*** Opening of Record extracts ***
-- ==== Sys2Proof/Machine/PhoneEvents.lean ====
section
/-! DEFINITION. What the loop, the ring trip, the compares and the port actions do (05_phone_ports_loop_dial_and_ring.md,
5.3 and 5.4). -/

namespace Sys2Proof.Machine

/-! ## The measure channel (R100, R101) -/

/-- Classes of an open that ends (R101). -/
inductive OpenClass where
  | glitch | pulse | flash
deriving DecidableEq, Repr

/-- The class of an open of `b` milliseconds (R101). -/
def openClass (b : Nat) : OpenClass := if b ≤ 19 then .glitch else if b ≤ 120 then .pulse else .flash

/-- An open of `b` milliseconds that has ended in an off-hook state (R101). -/
def classify (p : Port) (b : Nat) (s : State) : State :=
  match openClass b with
  | .glitch => bump (Ctr.loopGlitches p) s
  | .pulse => s |> onPort p (fun u => { u with pulses := satAdd Config.max8 u.pulses 1 }) |> bump (Ctr.dialPulses p)
  | .flash =>
    let had := 1 ≤ (s.port p).pulses
    let s := s |> whenever had (bump (Ctr.digitsAbandoned p)) |> onPort p (fun u => { u with pulses := 0 })
    if (s.port p).state = .inCall then s |> fromPort p .flash |> bump (Ctr.flashes p)
    else bump (Ctr.flashesIgnored p) s

/-- The compare a change arms (R100): `lifted` says whether the port's loop is measured as that of a lifted handset. -/
def State.armed (s : State) (lifted closed : Bool) (pulses : Nat) : Option Compare :=
  if lifted then
    if closed then (if 1 ≤ pulses then some { kind := .interdigit, value := s.param .interdigitTime } else none)
    else some { kind := .onHook, value := s.param .flashMaximum + 1 }
  else none

/-- The measure channel takes a change of the debounced loop state (R100, R101). The tick of a change is not counted, so that changes
N ticks apart give a capture of N - 1 (log entry 48). -/
def takeChange (p : Port) (closed : Bool) (s : State) : State :=
  let lifted := s.offHook p
  let b := (s.port p).measure
  s |> onPort p (fun u => { u with closed := closed, differ := 0, trip := 0, capture := b, measure := 0 })
    |> whenever (lifted && closed) (classify p b)
    |> (fun s => onPort p (fun u => { u with compare := s.armed lifted closed u.pulses }) s)

/-- A closing handed on by the port's state: an off-hook, an answer, a test's answer (R104, R106, R198). -/
def closingTaken (p : Port) (s : State) : State :=
  match (s.port p).state with
  | .idle => offHook p s
  | .ringing => answer p s
  | .testing => testAnswer p s
  | .disabled | .inCall | .released | .parked | .localTone => s

/-- The debounced loop state of a port changes (R98, R100). In a ring-on segment loop sensing is off and no change
occurs. -/
def loopChange (p : Port) (s : State) : State :=
  if (s.port p).inRingOn then s
  else
    let closed := !(s.port p).closed
    s |> takeChange p closed |> whenever closed (closingTaken p)

/-- A port is answered by ring trip in a ring-on segment (R99). -/
def ringTrip (p : Port) (s : State) : State :=
  if (s.port p).inRingOn then s |> stopChannel p |> takeChange p true |> closingTaken p
  else s

/-! ## The compares (R102, R103, R111) -/

/-- A port declared on-hook leaves its state (R111, R199). -/
def onHookTaken (p : Port) (s : State) : State :=
  match (s.port p).state with
  | .inCall => s |> detach p |> toIdle p
  | .released | .localTone => toIdle p s
  | .parked => s |> toIdle p |> leftParked
  | .testing => testOnHook p s
  | .disabled | .idle | .ringing => s

/-- The on-hook compare fires (R102). -/
def onHookFires (p : Port) (s : State) : State :=
  let had := 1 ≤ (s.port p).pulses
  s |> onPort p (fun u => { u with compare := none, pulses := 0 }) |> whenever had (bump (Ctr.digitsAbandoned p))
    |> bump (Ctr.onHooks p) |> onHookTaken p

/-- A digit formed from a pulse count (R103). -/
def digitTaken (p : Port) (pulses : Nat) (s : State) : State :=
  if pulses = 0 then s
  else if pulses ≤ 10 then
    if (s.port p).state = .inCall then s |> fromPort p (.digit (pulses % 10)) |> bump (Ctr.digits p)
    else bump (Ctr.digitsWithoutCall p) s
  else bump (Ctr.badDigits p) s

/-- The interdigit compare fires (R103). -/
def interdigitFires (p : Port) (s : State) : State :=
  let pulses := (s.port p).pulses
  s |> onPort p (fun u => { u with compare := none, pulses := 0 }) |> digitTaken p pulses

/-- Whether a port has a compare of a kind armed that it takes: a DISABLED port takes none (R112). -/
def PortUnit.armedWith (u : PortUnit) (k : CompareKind) : Bool :=
  u.state != .disabled &&
    match u.compare with
    | some c => c.kind == k
    | none => false

/-- Whether a port's park count runs: it does in RELEASED and LOCAL_TONE (R109). -/
def PortUnit.parking (u : PortUnit) : Bool := (u.state == .released || u.state == .localTone) && u.park.isSome

/-- The park count of a port reaches the park time (R109). -/
def parkExpires (p : Port) (s : State) : State := if (s.port p).parking then toParked p s else s

/-! ## Port actions (R112) -/

/-- A port made DISABLED: silent, nothing armed, no pulse in hand (R112). -/
def toDisabled (p : Port) (s : State) : State :=
  s |> quieten p |> onPort p (fun u => { u with compare := none, pulses := 0 }) |> enterPort p .disabled

/-- PORT_ACTION DISABLE taken (R112); TESTING is refused before. -/
def disablePort (p : Port) (s : State) : State :=
  match (s.port p).state with
  | .idle | .localTone | .released => toDisabled p s
  | .parked => s |> toDisabled p |> leftParked
  | .ringing => s |> toDisabled p |> unpair p |> leaveRingSet p .portsBusy
  | .inCall => s |> detach p |> toDisabled p
  | .disabled | .testing => s

/-- PORT_ACTION ENABLE taken (R112). -/
def enablePort (p : Port) (s : State) : State :=
  if (s.port p).state = .disabled then s |> enterPort p .idle |> takeIfLifted p else s

/-- PORT_ACTION RELEASE_PORT taken in IN_CALL or RINGING (R112). -/
def releasePortAct (p : Port) (s : State) : State :=
  match (s.port p).state with
  | .inCall => s |> detach p |> toReleased p
  | .ringing => s |> stopRinging p |> leaveRingSet p .portsBusy |> takeIfLifted p
  | .disabled | .idle | .released | .parked | .testing | .localTone => s

end Sys2Proof.Machine
end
*** Close of Record extracts ***
**Problem description:**
Please return all lines above in which the string "detach" is found.

**Solved problem:**
  | .inCall => s |> detach p |> toIdle p
  | .inCall => s |> detach p |> toDisabled p
  | .inCall => s |> detach p |> toReleased p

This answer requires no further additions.